__EXERCISE INSTRUCTIONS__
Your output is the line containing "(i : Instr)" plus every line after it in the listing, reproduced exactly.

__DATA__

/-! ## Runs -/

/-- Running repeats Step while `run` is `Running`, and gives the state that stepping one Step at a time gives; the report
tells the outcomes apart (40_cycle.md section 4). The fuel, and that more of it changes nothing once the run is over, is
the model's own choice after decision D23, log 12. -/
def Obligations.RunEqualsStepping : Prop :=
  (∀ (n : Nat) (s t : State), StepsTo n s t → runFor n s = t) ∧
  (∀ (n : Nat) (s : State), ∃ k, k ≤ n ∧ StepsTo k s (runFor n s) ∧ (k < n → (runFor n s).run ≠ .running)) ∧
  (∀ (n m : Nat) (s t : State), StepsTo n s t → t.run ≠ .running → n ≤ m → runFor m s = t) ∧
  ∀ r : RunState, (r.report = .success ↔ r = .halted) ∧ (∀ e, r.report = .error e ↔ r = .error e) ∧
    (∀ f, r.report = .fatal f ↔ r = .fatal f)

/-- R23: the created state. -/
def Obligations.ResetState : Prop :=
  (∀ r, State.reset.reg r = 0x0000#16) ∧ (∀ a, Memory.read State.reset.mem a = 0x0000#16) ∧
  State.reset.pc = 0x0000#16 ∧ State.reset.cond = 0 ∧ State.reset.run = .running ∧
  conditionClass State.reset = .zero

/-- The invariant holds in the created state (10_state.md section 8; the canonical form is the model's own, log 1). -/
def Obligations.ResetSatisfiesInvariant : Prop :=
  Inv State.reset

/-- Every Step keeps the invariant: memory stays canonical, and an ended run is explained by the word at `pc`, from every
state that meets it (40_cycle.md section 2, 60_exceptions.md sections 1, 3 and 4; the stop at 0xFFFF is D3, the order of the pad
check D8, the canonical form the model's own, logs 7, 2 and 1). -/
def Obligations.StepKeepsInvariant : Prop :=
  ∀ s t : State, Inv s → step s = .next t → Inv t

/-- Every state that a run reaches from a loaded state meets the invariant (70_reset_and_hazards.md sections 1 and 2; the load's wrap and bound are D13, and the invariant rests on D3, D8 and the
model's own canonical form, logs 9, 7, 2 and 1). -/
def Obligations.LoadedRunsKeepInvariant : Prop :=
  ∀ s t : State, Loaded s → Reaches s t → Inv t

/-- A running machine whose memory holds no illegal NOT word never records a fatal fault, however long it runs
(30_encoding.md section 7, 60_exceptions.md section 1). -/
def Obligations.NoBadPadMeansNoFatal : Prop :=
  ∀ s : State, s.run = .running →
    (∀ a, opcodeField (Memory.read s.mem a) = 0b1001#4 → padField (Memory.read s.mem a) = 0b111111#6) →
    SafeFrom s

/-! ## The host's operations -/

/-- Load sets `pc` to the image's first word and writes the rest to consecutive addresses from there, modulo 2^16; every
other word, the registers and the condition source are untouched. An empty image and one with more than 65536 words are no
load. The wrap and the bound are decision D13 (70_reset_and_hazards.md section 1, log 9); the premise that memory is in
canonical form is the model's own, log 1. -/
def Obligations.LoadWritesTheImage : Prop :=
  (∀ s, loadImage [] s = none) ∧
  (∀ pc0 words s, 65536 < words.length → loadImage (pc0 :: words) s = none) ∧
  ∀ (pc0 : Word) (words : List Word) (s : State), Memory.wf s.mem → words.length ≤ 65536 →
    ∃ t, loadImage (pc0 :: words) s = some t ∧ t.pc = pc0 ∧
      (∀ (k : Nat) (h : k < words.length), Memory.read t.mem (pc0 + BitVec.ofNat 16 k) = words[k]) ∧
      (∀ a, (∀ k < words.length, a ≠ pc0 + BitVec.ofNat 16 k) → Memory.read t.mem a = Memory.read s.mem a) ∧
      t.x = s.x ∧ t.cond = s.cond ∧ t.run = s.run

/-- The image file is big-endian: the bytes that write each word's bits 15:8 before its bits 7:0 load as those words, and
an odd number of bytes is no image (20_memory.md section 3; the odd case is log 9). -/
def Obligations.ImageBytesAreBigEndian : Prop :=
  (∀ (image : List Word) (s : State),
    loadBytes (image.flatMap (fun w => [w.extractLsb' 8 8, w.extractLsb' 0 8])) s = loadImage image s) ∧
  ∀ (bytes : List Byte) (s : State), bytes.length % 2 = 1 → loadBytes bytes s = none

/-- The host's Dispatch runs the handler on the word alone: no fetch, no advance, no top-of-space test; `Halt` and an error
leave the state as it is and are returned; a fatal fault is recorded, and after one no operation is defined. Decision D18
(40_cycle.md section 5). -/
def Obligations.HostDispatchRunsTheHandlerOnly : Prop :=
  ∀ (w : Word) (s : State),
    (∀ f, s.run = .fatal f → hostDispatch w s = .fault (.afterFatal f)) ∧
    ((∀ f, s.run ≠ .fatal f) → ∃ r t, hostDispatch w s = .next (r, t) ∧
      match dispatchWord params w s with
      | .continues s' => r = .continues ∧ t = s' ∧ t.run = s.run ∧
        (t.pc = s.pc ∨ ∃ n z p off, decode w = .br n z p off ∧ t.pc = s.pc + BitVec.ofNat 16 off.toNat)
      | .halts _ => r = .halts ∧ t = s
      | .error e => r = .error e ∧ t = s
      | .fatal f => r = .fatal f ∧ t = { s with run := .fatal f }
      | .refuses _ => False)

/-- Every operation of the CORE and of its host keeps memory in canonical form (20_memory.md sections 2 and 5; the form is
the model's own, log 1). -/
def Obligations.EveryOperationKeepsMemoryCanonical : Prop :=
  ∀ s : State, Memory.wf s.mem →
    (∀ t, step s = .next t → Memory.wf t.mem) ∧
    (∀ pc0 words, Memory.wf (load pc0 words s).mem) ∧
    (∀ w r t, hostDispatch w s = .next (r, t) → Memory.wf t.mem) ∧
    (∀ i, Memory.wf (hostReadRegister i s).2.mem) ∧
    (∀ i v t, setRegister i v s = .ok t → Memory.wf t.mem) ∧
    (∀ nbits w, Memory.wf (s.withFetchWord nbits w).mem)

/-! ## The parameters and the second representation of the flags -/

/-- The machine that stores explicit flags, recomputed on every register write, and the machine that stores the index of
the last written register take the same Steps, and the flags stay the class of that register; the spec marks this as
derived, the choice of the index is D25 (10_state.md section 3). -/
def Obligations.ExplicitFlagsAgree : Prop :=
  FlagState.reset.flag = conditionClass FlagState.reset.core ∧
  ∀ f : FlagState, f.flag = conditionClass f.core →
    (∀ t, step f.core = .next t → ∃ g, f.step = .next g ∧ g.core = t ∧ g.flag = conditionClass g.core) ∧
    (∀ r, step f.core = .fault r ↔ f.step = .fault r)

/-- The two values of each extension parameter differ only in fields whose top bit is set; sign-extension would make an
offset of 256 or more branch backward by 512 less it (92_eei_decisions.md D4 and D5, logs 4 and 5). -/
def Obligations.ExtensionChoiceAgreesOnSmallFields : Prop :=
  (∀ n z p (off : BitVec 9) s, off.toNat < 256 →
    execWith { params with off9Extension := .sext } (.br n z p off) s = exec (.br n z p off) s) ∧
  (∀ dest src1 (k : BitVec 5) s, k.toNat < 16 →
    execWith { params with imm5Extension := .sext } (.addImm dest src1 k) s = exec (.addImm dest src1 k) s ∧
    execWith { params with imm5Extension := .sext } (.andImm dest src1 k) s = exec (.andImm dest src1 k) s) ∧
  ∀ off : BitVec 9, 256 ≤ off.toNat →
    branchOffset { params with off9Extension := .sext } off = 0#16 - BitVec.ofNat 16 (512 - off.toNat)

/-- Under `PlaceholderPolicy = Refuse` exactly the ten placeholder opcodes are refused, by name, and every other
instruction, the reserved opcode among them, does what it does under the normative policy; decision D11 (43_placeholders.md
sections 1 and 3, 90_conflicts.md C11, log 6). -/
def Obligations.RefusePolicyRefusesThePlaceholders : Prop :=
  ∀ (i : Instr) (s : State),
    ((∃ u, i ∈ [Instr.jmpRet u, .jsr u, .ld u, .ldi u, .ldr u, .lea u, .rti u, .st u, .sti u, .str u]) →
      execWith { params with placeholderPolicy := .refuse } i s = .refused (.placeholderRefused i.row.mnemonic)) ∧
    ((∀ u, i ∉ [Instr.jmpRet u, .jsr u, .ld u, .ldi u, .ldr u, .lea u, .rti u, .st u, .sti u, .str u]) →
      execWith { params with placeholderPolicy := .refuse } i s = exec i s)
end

__SOLVED PROBLEM__
  ∀ (i : Instr) (s : State),
    ((∃ u, i ∈ [Instr.jmpRet u, .jsr u, .ld u, .ldi u, .ldr u, .lea u, .rti u, .st u, .sti u, .str u]) →
      execWith { params with placeholderPolicy := .refuse } i s = .refused (.placeholderRefused i.row.mnemonic)) ∧
    ((∀ u, i ∉ [Instr.jmpRet u, .jsr u, .ld u, .ldi u, .ldr u, .lea u, .rti u, .st u, .sti u, .str u]) →
      execWith { params with placeholderPolicy := .refuse } i s = exec i s)
end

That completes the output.